* **INFORMATION**

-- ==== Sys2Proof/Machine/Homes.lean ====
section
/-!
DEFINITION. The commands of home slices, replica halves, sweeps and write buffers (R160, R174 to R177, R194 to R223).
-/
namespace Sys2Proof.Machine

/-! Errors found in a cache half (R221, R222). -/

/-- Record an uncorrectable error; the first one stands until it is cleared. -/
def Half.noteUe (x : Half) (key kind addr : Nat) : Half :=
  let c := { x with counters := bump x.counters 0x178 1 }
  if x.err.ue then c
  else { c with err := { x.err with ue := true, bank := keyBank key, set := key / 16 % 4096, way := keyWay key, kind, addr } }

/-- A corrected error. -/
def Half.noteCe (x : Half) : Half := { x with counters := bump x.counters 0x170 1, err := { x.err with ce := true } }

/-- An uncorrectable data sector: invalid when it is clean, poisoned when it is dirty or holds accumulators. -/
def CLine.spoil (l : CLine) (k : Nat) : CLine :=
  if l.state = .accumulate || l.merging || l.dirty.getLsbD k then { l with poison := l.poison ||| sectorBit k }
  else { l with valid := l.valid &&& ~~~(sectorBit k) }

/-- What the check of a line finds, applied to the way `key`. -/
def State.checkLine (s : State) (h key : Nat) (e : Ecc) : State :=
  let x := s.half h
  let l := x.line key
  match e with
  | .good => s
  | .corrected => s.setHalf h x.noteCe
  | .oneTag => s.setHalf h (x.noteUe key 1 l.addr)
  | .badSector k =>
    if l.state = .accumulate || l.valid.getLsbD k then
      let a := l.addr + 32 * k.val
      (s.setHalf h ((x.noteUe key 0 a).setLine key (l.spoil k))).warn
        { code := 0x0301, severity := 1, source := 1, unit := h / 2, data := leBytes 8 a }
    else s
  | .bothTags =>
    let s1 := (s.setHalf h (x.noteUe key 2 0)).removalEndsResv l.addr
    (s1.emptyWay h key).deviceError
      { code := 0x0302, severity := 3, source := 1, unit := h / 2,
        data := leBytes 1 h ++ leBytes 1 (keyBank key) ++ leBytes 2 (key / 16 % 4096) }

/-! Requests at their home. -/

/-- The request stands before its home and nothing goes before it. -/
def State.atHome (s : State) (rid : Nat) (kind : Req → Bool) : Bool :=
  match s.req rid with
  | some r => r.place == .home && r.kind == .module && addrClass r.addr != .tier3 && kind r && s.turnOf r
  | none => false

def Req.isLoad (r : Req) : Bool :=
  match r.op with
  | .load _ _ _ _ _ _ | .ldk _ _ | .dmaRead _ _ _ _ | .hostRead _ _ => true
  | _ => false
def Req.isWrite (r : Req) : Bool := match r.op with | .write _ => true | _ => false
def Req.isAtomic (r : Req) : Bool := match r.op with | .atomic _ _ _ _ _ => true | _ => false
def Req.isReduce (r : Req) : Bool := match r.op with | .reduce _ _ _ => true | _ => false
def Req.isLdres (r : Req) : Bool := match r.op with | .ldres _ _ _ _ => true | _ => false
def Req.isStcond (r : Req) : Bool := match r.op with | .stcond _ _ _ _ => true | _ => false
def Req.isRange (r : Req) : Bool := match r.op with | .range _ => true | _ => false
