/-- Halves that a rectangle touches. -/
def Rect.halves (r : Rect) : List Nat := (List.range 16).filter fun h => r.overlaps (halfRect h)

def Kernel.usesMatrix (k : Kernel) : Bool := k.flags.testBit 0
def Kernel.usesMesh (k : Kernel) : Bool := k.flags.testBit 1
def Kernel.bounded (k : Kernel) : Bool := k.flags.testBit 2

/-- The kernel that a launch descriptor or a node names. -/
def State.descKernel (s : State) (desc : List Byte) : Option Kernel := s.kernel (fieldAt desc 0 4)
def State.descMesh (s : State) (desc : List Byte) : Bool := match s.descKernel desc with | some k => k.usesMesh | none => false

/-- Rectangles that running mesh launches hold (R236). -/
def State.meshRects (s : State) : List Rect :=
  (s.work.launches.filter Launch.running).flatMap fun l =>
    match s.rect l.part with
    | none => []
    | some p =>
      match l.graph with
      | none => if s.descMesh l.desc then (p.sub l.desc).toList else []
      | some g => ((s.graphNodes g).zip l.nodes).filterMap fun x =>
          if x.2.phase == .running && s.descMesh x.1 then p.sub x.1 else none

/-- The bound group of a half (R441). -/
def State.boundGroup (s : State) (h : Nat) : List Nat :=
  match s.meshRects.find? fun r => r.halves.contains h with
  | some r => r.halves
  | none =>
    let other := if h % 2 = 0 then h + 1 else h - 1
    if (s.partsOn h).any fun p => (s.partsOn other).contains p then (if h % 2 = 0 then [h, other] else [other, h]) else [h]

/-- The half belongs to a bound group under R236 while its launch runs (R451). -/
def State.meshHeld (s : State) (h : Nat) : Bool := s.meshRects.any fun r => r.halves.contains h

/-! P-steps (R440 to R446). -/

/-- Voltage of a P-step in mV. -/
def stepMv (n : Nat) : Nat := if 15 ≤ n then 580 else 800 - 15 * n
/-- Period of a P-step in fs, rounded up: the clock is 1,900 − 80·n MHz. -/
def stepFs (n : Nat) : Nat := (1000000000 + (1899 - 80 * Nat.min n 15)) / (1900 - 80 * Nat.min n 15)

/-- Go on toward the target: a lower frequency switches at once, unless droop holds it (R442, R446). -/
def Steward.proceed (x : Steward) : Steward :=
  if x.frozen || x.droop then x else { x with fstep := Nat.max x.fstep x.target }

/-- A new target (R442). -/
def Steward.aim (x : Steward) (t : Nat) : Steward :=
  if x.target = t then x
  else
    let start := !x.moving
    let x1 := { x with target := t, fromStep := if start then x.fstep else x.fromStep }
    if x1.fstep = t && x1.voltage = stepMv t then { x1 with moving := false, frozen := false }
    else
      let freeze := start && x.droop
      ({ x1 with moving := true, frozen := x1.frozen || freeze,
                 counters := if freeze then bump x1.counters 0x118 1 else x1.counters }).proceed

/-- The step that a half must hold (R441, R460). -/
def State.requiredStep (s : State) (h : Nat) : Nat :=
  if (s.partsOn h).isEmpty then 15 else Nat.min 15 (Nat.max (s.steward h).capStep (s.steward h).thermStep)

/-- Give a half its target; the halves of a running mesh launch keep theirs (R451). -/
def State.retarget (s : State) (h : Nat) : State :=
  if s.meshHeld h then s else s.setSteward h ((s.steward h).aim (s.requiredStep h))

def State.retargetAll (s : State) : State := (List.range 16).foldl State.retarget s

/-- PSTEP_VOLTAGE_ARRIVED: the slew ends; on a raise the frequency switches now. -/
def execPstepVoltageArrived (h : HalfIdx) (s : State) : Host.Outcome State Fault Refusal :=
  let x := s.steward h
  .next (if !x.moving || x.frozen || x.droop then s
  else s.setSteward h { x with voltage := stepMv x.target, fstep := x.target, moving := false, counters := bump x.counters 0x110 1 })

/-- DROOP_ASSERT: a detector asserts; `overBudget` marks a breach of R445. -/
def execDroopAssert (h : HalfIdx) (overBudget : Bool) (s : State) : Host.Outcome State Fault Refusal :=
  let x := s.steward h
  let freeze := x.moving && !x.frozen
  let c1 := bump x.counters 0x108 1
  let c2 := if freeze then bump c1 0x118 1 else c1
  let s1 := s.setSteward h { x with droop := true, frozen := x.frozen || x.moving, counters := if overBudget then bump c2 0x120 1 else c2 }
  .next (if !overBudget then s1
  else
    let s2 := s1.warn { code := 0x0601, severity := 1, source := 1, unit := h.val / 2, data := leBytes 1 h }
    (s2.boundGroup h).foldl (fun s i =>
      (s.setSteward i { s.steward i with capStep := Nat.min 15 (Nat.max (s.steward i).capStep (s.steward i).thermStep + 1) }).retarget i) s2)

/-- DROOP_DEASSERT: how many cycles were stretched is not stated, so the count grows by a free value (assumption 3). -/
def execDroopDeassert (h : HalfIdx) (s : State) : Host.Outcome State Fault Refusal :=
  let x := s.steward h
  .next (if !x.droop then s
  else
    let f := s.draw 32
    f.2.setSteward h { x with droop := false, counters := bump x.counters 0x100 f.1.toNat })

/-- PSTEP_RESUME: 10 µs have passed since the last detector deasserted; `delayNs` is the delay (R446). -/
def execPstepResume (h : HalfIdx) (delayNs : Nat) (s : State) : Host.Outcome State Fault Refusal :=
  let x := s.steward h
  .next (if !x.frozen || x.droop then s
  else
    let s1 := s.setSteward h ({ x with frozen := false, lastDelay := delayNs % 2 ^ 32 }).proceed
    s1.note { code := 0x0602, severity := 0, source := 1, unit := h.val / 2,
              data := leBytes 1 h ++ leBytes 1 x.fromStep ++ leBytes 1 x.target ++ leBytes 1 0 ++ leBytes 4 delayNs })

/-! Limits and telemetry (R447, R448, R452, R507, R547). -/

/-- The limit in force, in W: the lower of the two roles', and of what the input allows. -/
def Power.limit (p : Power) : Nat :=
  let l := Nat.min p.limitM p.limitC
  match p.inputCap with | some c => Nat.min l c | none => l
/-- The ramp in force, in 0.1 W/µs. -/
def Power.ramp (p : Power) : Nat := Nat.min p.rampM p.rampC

* **ACTION ITEM**
The line containing "def Power.limit (p" marks the start; retype it and each line after it through the end of the records above, exactly.

* **WRITTEN ANSWER**
def Power.limit (p : Power) : Nat :=
  let l := Nat.min p.limitM p.limitC
  match p.inputCap with | some c => Nat.min l c | none => l
/-- The ramp in force, in 0.1 W/µs. -/
def Power.ramp (p : Power) : Nat := Nat.min p.rampM p.rampC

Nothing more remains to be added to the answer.